%%
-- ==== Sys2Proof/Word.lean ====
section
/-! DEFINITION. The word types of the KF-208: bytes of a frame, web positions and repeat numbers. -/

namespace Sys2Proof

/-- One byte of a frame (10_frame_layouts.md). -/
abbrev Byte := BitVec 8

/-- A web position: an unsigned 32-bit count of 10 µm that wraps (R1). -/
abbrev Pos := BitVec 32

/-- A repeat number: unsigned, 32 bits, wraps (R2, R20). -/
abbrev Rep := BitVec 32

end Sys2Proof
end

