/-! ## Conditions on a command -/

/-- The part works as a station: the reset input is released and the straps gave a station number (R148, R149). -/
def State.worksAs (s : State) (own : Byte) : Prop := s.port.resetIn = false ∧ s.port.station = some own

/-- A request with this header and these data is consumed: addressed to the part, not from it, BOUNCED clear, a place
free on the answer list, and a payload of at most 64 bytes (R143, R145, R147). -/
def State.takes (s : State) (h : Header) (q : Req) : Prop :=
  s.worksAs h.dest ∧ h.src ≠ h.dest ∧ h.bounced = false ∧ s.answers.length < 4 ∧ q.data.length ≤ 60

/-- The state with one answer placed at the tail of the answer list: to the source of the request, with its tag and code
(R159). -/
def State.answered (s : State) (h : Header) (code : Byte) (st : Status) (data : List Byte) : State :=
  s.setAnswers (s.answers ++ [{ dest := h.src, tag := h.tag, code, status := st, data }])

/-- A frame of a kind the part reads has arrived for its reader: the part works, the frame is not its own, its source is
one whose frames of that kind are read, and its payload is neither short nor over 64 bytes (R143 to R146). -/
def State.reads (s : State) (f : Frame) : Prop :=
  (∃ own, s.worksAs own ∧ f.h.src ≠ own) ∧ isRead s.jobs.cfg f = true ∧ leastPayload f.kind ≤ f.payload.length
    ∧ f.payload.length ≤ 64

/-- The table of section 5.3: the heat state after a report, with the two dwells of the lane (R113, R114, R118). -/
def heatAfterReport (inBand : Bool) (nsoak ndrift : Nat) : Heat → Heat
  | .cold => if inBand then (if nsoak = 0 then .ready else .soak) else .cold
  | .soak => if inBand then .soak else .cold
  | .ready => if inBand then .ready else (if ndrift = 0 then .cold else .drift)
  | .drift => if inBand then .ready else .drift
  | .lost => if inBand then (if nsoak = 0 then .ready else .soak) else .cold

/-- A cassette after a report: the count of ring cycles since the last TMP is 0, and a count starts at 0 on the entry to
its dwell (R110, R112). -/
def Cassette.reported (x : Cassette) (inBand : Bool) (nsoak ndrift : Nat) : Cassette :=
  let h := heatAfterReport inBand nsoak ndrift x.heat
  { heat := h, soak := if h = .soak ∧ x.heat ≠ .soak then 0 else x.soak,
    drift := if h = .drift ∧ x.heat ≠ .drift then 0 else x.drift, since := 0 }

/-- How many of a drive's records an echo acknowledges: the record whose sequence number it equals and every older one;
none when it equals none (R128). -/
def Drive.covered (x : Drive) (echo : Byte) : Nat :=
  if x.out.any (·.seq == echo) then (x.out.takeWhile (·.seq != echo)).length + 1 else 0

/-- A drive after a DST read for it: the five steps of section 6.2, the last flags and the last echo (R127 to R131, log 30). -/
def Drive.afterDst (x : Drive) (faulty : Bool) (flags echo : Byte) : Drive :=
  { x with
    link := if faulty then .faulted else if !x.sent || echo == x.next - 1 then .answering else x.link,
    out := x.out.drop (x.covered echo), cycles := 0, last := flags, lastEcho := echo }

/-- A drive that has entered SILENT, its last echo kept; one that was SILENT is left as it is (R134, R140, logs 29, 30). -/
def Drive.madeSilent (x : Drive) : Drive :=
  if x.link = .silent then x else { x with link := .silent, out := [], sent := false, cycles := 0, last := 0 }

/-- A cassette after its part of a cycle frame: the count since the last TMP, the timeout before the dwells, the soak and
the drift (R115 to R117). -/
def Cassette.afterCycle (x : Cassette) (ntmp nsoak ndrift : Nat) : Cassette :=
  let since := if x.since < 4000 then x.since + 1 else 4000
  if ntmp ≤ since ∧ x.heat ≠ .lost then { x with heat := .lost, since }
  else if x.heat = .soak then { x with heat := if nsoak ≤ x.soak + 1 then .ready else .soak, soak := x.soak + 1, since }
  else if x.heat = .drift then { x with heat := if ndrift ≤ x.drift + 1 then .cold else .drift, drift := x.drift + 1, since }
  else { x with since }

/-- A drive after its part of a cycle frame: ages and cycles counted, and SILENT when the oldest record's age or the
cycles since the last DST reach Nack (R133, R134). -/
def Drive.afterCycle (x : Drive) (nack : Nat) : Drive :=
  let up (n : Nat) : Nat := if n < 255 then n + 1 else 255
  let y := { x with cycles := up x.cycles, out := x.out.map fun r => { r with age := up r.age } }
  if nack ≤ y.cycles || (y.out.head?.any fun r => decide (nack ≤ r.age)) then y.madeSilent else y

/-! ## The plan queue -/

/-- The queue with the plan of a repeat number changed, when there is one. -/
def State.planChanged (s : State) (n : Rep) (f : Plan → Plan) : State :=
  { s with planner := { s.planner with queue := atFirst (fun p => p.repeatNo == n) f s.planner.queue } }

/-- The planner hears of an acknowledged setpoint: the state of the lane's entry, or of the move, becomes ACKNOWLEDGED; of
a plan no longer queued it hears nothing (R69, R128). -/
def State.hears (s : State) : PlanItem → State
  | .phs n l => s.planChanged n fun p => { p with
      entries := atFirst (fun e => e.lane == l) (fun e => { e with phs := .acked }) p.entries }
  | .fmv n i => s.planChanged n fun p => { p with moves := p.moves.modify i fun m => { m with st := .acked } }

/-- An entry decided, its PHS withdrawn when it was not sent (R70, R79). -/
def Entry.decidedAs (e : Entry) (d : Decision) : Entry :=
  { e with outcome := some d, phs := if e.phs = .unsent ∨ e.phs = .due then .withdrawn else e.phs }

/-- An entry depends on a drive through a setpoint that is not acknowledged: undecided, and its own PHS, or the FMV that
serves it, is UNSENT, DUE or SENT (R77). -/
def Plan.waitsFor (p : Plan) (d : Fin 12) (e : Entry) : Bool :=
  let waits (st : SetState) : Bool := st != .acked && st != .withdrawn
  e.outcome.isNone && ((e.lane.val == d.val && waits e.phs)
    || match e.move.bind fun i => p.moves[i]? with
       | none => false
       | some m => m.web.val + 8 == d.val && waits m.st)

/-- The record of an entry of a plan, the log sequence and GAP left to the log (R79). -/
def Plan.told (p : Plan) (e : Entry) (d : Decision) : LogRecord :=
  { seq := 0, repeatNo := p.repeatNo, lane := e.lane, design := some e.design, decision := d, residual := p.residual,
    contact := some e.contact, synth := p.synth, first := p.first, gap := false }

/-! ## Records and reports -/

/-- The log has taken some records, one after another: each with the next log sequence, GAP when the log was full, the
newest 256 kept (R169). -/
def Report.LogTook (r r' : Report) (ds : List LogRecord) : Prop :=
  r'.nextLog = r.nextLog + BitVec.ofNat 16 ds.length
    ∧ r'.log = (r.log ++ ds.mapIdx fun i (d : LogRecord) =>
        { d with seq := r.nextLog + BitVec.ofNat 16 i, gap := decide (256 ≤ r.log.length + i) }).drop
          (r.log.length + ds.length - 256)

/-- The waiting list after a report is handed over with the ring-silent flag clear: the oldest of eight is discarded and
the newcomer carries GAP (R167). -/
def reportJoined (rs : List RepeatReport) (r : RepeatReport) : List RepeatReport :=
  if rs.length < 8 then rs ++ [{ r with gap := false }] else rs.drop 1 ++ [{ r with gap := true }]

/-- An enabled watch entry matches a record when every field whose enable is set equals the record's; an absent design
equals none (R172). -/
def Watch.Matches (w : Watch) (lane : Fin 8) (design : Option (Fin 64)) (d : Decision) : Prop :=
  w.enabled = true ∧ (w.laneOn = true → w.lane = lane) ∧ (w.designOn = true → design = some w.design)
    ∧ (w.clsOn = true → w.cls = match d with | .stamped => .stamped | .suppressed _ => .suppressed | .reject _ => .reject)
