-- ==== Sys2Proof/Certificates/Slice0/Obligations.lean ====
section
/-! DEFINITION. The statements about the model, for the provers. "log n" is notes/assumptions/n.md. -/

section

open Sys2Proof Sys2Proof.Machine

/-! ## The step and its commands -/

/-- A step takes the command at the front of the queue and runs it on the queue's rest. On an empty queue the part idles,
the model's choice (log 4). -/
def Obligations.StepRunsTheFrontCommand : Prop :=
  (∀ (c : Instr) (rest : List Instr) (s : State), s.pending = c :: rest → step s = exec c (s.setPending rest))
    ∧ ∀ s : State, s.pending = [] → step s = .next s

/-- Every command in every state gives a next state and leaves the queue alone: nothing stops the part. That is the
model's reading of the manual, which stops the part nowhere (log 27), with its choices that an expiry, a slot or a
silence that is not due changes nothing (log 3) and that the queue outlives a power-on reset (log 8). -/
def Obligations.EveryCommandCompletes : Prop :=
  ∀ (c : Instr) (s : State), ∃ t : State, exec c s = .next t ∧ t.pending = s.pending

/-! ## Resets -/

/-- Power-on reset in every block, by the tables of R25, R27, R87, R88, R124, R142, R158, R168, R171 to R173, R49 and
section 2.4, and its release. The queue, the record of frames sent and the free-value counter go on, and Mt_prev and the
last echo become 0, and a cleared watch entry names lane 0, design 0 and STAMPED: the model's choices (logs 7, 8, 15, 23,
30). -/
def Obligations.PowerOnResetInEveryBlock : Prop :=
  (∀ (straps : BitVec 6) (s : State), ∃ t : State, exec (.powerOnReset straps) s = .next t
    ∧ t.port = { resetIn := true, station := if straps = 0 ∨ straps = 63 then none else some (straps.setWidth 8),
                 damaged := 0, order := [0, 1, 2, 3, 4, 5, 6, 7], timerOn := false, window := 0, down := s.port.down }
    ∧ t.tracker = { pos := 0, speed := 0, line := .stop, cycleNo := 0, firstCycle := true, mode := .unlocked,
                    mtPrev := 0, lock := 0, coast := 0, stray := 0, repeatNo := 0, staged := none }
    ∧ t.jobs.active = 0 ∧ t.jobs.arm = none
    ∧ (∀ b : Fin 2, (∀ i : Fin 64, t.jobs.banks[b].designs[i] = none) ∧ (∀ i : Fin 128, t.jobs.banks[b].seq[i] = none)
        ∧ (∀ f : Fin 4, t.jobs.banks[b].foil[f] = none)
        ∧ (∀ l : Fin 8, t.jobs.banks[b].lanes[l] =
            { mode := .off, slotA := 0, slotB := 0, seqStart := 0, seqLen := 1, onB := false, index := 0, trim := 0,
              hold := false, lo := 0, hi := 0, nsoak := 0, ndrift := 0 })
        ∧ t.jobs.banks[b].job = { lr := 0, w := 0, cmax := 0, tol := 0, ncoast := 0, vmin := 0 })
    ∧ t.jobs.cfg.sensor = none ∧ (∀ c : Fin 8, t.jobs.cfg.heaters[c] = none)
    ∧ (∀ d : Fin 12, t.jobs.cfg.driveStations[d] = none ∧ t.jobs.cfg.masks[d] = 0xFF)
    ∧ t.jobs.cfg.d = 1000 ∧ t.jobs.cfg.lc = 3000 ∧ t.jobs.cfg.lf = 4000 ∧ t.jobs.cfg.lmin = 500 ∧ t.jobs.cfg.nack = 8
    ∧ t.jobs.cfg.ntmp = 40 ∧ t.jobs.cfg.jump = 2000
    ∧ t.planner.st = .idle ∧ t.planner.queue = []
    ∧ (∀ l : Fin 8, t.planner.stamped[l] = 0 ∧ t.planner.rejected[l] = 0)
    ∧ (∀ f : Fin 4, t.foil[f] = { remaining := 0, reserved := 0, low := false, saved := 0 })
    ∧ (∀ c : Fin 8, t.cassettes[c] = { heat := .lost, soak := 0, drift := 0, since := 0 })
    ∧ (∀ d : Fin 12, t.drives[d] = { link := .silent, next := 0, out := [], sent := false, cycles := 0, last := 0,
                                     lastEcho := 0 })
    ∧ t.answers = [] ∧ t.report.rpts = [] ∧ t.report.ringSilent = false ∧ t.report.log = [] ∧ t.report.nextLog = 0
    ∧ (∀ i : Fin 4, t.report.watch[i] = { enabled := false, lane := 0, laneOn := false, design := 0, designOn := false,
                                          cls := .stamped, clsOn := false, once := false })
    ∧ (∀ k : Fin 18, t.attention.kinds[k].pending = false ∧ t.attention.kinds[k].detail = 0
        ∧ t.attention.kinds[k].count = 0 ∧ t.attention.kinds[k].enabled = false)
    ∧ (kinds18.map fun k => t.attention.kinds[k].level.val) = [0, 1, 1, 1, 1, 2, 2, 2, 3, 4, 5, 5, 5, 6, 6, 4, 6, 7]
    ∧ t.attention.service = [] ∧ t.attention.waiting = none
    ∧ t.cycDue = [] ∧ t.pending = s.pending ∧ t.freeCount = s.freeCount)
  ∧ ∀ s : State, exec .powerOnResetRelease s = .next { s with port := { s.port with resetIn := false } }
%%
- _What needs to be done_:
When you reach the line that contains "(R148, R149). -/", stop; output it and every line before it from the start of the data, exactly as written.

- _Answer box_:
-- ==== Sys2Proof/Word.lean ====
section
/-! DEFINITION. The word types of the KF-208: bytes of a frame, web positions and repeat numbers. -/

namespace Sys2Proof

/-- One byte of a frame (10_frame_layouts.md). -/
abbrev Byte := BitVec 8

/-- A web position: an unsigned 32-bit count of 10 µm that wraps (R1). -/
abbrev Pos := BitVec 32

/-- A repeat number: unsigned, 32 bits, wraps (R2, R20). -/
abbrev Rep := BitVec 32

end Sys2Proof
end

/-! ## Conditions on a command -/

/-- The part works as a station: the reset input is released and the straps gave a station number (R148, R149). -/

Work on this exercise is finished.